Con lo dicho hasta aquí, hemos tratado de exponer con cierto detalle uno de los muchos malentendidos que siguen circulando en el medio artístico acerca de la validez «crítica» de ciertas prácticas, un malentendido que forma parte, sin duda, de una estrategia de legitimación del entretenimiento y el simulacro como funciones principales de la cultura. Se reparará rápidamente en la paradoja que afecta por igual a este texto en cuanto que objeto «crítico», por muy literal que sea: su capacidad de dar lugar a un comportamiento consecuente en el lector está limitada no solo por las condiciones de difusión del soporte en que aparece, sino más todavía por la dificultad de toda reacción del espectador frente a un régimen normativo institucional extremadamente rígido, cuya labor principal estriba en disimular permanentemente sus crisis.
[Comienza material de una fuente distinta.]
-- ==== Sys2Proof/Laws/Pending.lean ====
section
/-! SUPPORT. Laws/Pending.lean: the pending sends of R27: the keys of the buffer, none after SHUTDOWN (R290), and in a sound
running sender none exactly when the window is empty (R226 (2), (5)). -/

namespace Sys2Proof.Machine

@[simp] theorem sendPending_senderD (r : SenderD) : (Regs.senderD r).sendPending = !r.pendingSends.isEmpty := rfl

theorem sendPending_senderD_eq_false (r : SenderD) : (Regs.senderD r).sendPending = false ↔ r.buffer = [] := by
  cases h : r.buffer <;> simp [SenderD.pendingSends, h]

/-- A sequence is pending exactly when the buffer has a frame for it. -/
theorem mem_pendingSends (r : SenderD) (q : Seq32) : q ∈ r.pendingSends ↔ (r.buffer.read q).isSome = true := by
  unfold SenderD.pendingSends Memory.read
  induction r.buffer with
  | nil => simp
  | cons e m ih =>
    obtain ⟨k, f⟩ := e
    by_cases h : q = k
    · subst h; simp
    · have hk : (q == k) = false := beq_eq_false_iff_ne.mpr h
      rw [List.map_cons, List.mem_cons, List.lookup_cons, hk, ih]
      exact or_iff_right h

theorem shutdownRegs_senderD_sendPending (u : Nat) (r : SenderD) :
    (shutdownRegs u (.senderD r)).sendPending = false := rfl

/-- While a sound variant-D sender runs, nothing is pending exactly when nothing is outstanding. -/
theorem sendPending_eq_false_of_sound {s : State} {r : SenderD} (hs : s.Sound) (hr : s.regs = .senderD r)
    (hrun : s.running = true) : s.regs.sendPending = false ↔ r.outstanding = 0 := by
  have hw : r.BufferIsWindow s.params.mss := by
    have h := hs
    simp only [State.Sound, hr] at h
    exact h.2.2.2.2.2.2 hrun
  rw [hr, sendPending_senderD_eq_false]
  constructor
  · intro hb
    have h := hw r.base
    simp only [hb, Memory.read, List.lookup_nil, insideWindow_eq_false] at h
    unfold SenderD.outstanding
    have : (r.base - r.base).toNat = 0 := by simp
    omega
  · intro ho
    cases hb : r.buffer with
    | nil => rfl
    | cons e m =>
      have hread : r.buffer.read e.1 = some e.2 := by
        obtain ⟨k, f⟩ := e
        simp [hb, Memory.read]
      have h := hw e.1
      rw [hread] at h
      have h := (insideWindow_eq_true r e.1).mp h.1
      unfold SenderD.outstanding at ho
      omega

end Sys2Proof.Machine
end

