/-! ### RESET, SHUTDOWN, refusals -/

/-- T-R3, R282 (g). -/
theorem test_reset :
    seen (exec (.reset { variant := .c, role := .receiver, mss := 8, n := 0, timeoutTicks := 0 }) (node (.receiverC 200))) =
        some ([], .receiverC 0) ∧
      refusal (exec (.reset { variant := .d, role := .sender, mss := 8, n := 0, timeoutTicks := 5 }) State.reset) =
        some .badConfiguration := by decide
/-- T-R2: the timer's flags. -/
theorem test_reset_clears_the_timer :
    flagsAfter (exec (.reset { variant := .d, role := .sender, mss := 8, n := 4, timeoutTicks := 5 })
      (node (.senderD (windowD (counting 2))))) = some (false, false) := by decide
/-- T-R4. -/
theorem test_shutdown :
    flagsAfter (exec (.shutdown .sender .c) (node (.senderC (waitC 0 (counting 2))))) = some (false, false) ∧
      emitted (exec (.shutdown .sender .c) (node (.senderC (waitC 0 (counting 2))))) = some [] := by decide
/-- T-R5. -/
theorem test_stopped_sender_discards :
    seen (exec (.scSend msg0) { node (.senderC (readyC 0)) with running := false }) = some ([], .senderC (readyC 0)) ∧
      seen (exec (.scRx [0x01]) { node (.senderC (readyC 0)) with running := false }) = some ([], .senderC (readyC 0)) ∧
      seen (exec (.tmrTick .c) { node (.senderC (waitC 0 (counting 2))) with running := false }) =
        some ([], .senderC (waitC 0 (counting 2))) := by decide
/-- T-R8, R282 (c), (f). -/
theorem test_refusals :
    refusal (exec (.raRx (List.replicate 12 0)) (node .receiverA)) = some .frameTooLong ∧
      refusal (exec (.saRx [0x01]) (node .receiverA)) = some .wrongInstance ∧
      refusal (exec (.saSend []) State.powerOn) = some .beforeReset := by decide

/-! ### Sessions -/

/-- R294: a side starts by its own RESET, and not with the other role; R282 (f): before it nothing reaches it. -/
theorem test_session_resets_one_side :
    (Session.powerOn.act (.resetFor .receiver .b { mss := 8, n := 4, timeoutTicks := 5 })).map
        (fun w => (w.sender.regs, w.receiver.regs)) = some (.unconfigured, .receiverB 0) ∧
      (Session.powerOn.act (.reset .sender (sideCfg .receiver .b { mss := 8, n := 4, timeoutTicks := 5 }))).isNone = true ∧
      (Session.powerOn.act (.send msg0)).isNone = true := by decide
/-- R290, R27: SHUTDOWN of the sender of a session leaves no send of variant D pending, the frame in flight stays. -/
theorem test_session_shutdown :
    ((Session.fresh .d { mss := 8, n := 4, timeoutTicks := 5 }).run [.send msg0, .shutdown .sender]).map
        (fun w => (w.sender.running, w.sender.regs.sendPending, w.toReceiver.length)) = some (false, false, 1) := by decide

/-! ### Witnesses: a state and operands that meet the hypotheses of a statement together, clause by clause -/

def idleA : SenderA := { phase := .idle, lastPacket := [] }
def readyB : SenderB := { phase := .ready, currentSequence := 1, lastPacket := [] }
def params8 : Params := { mss := 8, n := 4, timeoutTicks := 5 }
def stopped (r : Regs) : State := { node r with running := false }
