-- ==== Sys2Proof/Config.lean ====
section
/-! DEFINITION. What is fixed for one HCT (R12, R47, R50), and the free values behind the reads the
spec leaves unspecified (R48, R68; 93_implementation_defined.md I1 and I2). -/

namespace Sys2Proof

/-- The named parameter of an HCT: BITCAP, the capacity of the decoder's bit buffer in bits.
`legal` is R12's range: "a multiple of 8 with 16 ≤ BITCAP ≤ 65528". -/
structure Config where
  bitcap : Nat
  legal  : bitcap % 8 = 0 ∧ 16 ≤ bitcap ∧ bitcap ≤ 65528
  deriving DecidableEq, Repr

/-- The parameters of the hardware named `HCT-1` (R3): BITCAP at its default, 256 (R12). -/
def Config.hct1 : Config := ⟨256, by decide⟩

/-- What the ID register reads: the letters "HCT" and command-set edition 1 (R47). -/
def Config.idWord : Word := 0x48435401#32

/-- What the PARAM register reads: BITCAP in bits 15:0 and 0 above (R47). -/
def Config.paramWord (c : Config) : Word := 0#16 ++ BitVec.ofNat 16 c.bitcap

/-- FREE VALUE (notes/assumptions/2.md): the byte an unspecified SYMBUF entry reads as. It is drawn
afresh for each command index, each host read and each address, and nothing is known of it. -/
opaque Config.freeByte (ci draws : Nat) (a : ReadAddr) : Byte

/-- FREE VALUE (notes/assumptions/2.md): the element an unspecified ZIN or QBLK entry reads as,
drawn as `Config.freeByte` is. -/
opaque Config.freeElem (ci draws : Nat) (a : ReadAddr) : Elem

end Sys2Proof
end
Permítaseme, pues, concluir citando a Boris Buden, quien, tomando como base el nefasto legado de la sociedad estalinista, afirmaba recientemente en su artículo «Crítica sin crisis, crisis sin crítica» (ver: http://transform.eipcp.net/transversal/0106/buden/es): «La crítica -bajo la forma de la autocrítica comunista- fue utilizada (o abusada, si lo preferís) no para revelar la crisis y sus antagonismos e intervenir en ella (lo que hubiera constituido un acercamiento marxista clásico), sino, por el contrario, para ocultarla y, de esta manera, convertirla en permanente, esto es, para transformar o traducir las crisis en una suerte de normalidad. Esto es típico de la situación actual: ni somos capaces de experimentar nuestro tiempo como crisis ni intentamos devenir en sujetos mediante el acto de la crítica. En tiempos de la modernidad clásica, la crisis siempre se experimentaba como una posibilidad concreta de ruptura y la crítica, como la ruptura en sí misma. Hoy, obviamente, ya no somos capaces de realizar esta experiencia. Ya no hay ningún tipo de experiencia de interacción entre crisis y crítica. (…) El resultado es una crítica permanentemente ciega ante la crisis y una crisis permanentemente sorda frente a la crítica; en suma: ¡una armonía perfecta!» (traducción de Marcelo Expósito).